PROBLEM DETAILS
Which lines of the entries below include "after"? List them all.

RECORDS FOR THE TASK
++++
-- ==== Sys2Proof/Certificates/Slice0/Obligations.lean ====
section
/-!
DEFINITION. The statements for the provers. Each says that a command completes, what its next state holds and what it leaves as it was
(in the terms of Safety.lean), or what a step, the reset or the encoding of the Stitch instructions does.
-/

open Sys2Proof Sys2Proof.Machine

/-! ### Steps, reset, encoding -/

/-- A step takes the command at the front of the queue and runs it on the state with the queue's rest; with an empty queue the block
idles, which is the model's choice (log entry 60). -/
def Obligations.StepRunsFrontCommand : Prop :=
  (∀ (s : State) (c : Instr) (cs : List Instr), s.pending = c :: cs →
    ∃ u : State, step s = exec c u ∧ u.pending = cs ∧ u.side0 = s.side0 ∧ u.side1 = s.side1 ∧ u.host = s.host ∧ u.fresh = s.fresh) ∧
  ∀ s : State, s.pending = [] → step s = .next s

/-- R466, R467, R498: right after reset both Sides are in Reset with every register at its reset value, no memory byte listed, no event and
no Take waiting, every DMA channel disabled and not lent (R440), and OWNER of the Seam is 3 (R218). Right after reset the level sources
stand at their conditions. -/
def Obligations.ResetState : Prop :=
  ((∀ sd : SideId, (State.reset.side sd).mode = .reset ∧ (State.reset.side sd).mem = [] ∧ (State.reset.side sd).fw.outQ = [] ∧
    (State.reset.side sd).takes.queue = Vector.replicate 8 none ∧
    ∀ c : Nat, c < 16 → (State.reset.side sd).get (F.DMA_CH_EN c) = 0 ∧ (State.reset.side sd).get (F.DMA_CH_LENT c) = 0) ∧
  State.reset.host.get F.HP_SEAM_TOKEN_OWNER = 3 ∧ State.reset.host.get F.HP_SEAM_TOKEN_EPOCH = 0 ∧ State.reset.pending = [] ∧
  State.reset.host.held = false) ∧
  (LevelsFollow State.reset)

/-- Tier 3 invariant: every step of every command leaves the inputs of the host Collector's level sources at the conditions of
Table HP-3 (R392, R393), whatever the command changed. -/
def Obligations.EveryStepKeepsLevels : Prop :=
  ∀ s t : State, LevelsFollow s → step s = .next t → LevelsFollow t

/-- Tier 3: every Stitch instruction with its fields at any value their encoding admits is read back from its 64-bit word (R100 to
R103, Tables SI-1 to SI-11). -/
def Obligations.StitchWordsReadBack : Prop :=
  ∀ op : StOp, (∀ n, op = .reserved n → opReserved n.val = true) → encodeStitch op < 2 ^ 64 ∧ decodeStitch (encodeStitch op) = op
++++
SOLUTION
/-- R466, R467, R498: right after reset both Sides are in Reset with every register at its reset value, no memory byte listed, no event and
no Take waiting, every DMA channel disabled and not lent (R440), and OWNER of the Seam is 3 (R218). Right after reset the level sources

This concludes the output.